Folk music. Remember when that crap almost caught on?
Always my favorite Martin Mull quote. You don't hear much from ol' Martin these days but, to me, he's right up there with Mark Twain, Dorothy Parker, Bennett Cerf and Benjamin Franklin for wise guy wisdom.
In this particular quip he was surely preaching to me. Anything presented by the pop press as the next threat to rock'n'roll was the evil subject of my personal jihad. We had already beaten back calypso. Harry Belafonte never touched a hair on the King's head. Now these white guys with weejuns, flattops and banjos, were bellowing about some lion sleeping. And socks! I mean no socks. These idiots with weejuns and flattops and banjos weren't wearing socks. Worse, sometimes they were wearing white socks.

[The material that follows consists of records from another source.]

-- ==== Sys2Proof/Tests/Slice0.lean ====
section
/-!
SUPPORT. Tests/Slice0.lean: our own tests. Words written out from the spec's encodings decode as they should; small steps have the
results that the spec's worked examples give; ill-formed terms are refused; and for every statement with hypotheses a concrete state and
operands that meet them all (`test_wit_…`), clause by clause.
-/

namespace Sys2Proof.Tests

open Sys2Proof Sys2Proof.Machine Sys2Proof.Claims

/-! ## Small states -/

/-- R fields without mask and last uses. -/
def fr (ty : Ty) (d a b : Nat) (c : Nat := 0) (fn : Nat := 0) : RForm :=
  { mask := 0, neg := false, la := false, lb := false, lc := false, ty, d := fin 64 d, a := fin 64 a, b := fin 64 b, c := fin 64 c,
    fn := fin 1048576 fn }
/-- I fields. -/
def fi (ty : Ty) (d a imm : Nat) : IForm :=
  { mask := 0, neg := false, la := false, ty, d := fin 64 d, a := fin 64 a, imm := fin 4294967296 imm }
/-- M fields. -/
def fm (ty : Ty) (d a off : Nat) : MForm :=
  { mask := 0, neg := false, la := false, lb := false, ty, d := fin 64 d, a := fin 64 a, off := fin 4294967296 off }
/-- L fields. -/
def fl (ty : Ty) (a b cond ctr off : Nat) : LForm :=
  { la := false, lb := false, ty, a := fin 64 a, b := fin 64 b, cond := fin 8 cond, ctr := fin 4 ctr, off := fin 1048576 off }
/-- Q fields. -/
def fq (ty : Ty) (d a b : Nat) (comb : Nat := 0) (dir : Bool := false) (ord : Bool := false) (fn : Nat := 0) : QForm :=
  { mask := 0, neg := false, la := false, lb := false, ty, d := fin 64 d, a := fin 64 a, b := fin 64 b, comb := fin 16 comb, dir, ord,
    fn := fin 1048576 fn }
/-- Z fields. -/
def fz (d a code : Nat) : ZForm := { la := false, d := fin 64 d, a := fin 64 a, code := fin 65536 code }

/-- A lesson of one word, at its issue in clk 5. -/
def runningWord (w : Nat) : State := (State.reset.withLesson [w]).atTurn 5 1
/-- A lesson of one instruction, at its issue in clk 5. -/
def running (i : Instr) : State := runningWord ((encode i).getD 0)
/-- Its instance. -/
def the (s : State) : Inst := (s.inst? 1).getD
  (Inst.fresh ⟨0, 0, 0, 0, 0, 0, 0, 0, 0, 0, 0#64, 0⟩ probeHeader 0 0 [])
/-- Some scalar registers set. -/
def xs (s : State) (l : List (Nat × Nat)) : State :=
  s.modInst 1 fun v => { v with regs := l.foldl (fun r p => r.setX p.1 (BitVec.ofNat 64 p.2)) v.regs }
/-- A vector of sixteen equal lanes. -/
def same (n : Nat) : VecVal := VecVal.ofFn (fun _ => BitVec.ofNat 32 n) fun _ => true
/-- A vector register set. -/
def vs (s : State) (n : Nat) (w : VecVal) : State := s.modInst 1 fun v => { v with regs := v.regs.setV n w }
/-- What a step leaves, as far as a test looks. -/
def seen {α : Type} (o : Host.Outcome State Fault Refusal) (f : State → α) : Option α :=
  match o with | .next t => some (f t) | _ => none
/-- Scalar register n after an instruction. -/
def xAfter (i : Instr) (l : List (Nat × Nat)) (n : Nat) : Option Word := seen (exec i (xs (running i) l)) fun t => (the t).regs.getX n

Prejudice dies slowly. Who knew.
By 1967, '68 my ambition was to save the world. Still is, I suppose. Chuck Berry and Elvis had led to the Beatles. They wanted to hold your hand till Bob Dylan and marijuana made growing up an option. Now America's poet had found Woody Guthrie after following Little Richard.
Folk music had an opening. Rock'n'roll didn't.
When I got an e-mail inquiring about my availability to play the Woody Guthrie Folk Festival years ago, I figured there was some kind of mistake. Now, let's be honest. I don't get many invitations. I mean I'm going to a family reunion next month but I'll bet they get together secretly to decide whether or not to invite me. I was available for Woodyfest.
Turns out I'm a folksinger. Woody was a rock'n'roller, too. If he had been able to keep a band together, I suspect he might have duckwalked all over this land.
Over the years, finding myself shoulder-to-shoulder with the likes of Pete Seeger and Steve Earle and Jimmy LaFave singing about this land being our land and looking out into the faces of folks singing it back to us, I am humbled.
That's how prejudice dies. You learn something. You love. Folk music's just rock'n'roll doing something. The heavy lifting.
You don't need to tell me that the world's not saved. Yet. I'll be going back to Oklahoma in July.
Music of any assigned genre is the voice of our human souls and a connection with the natural world we live in.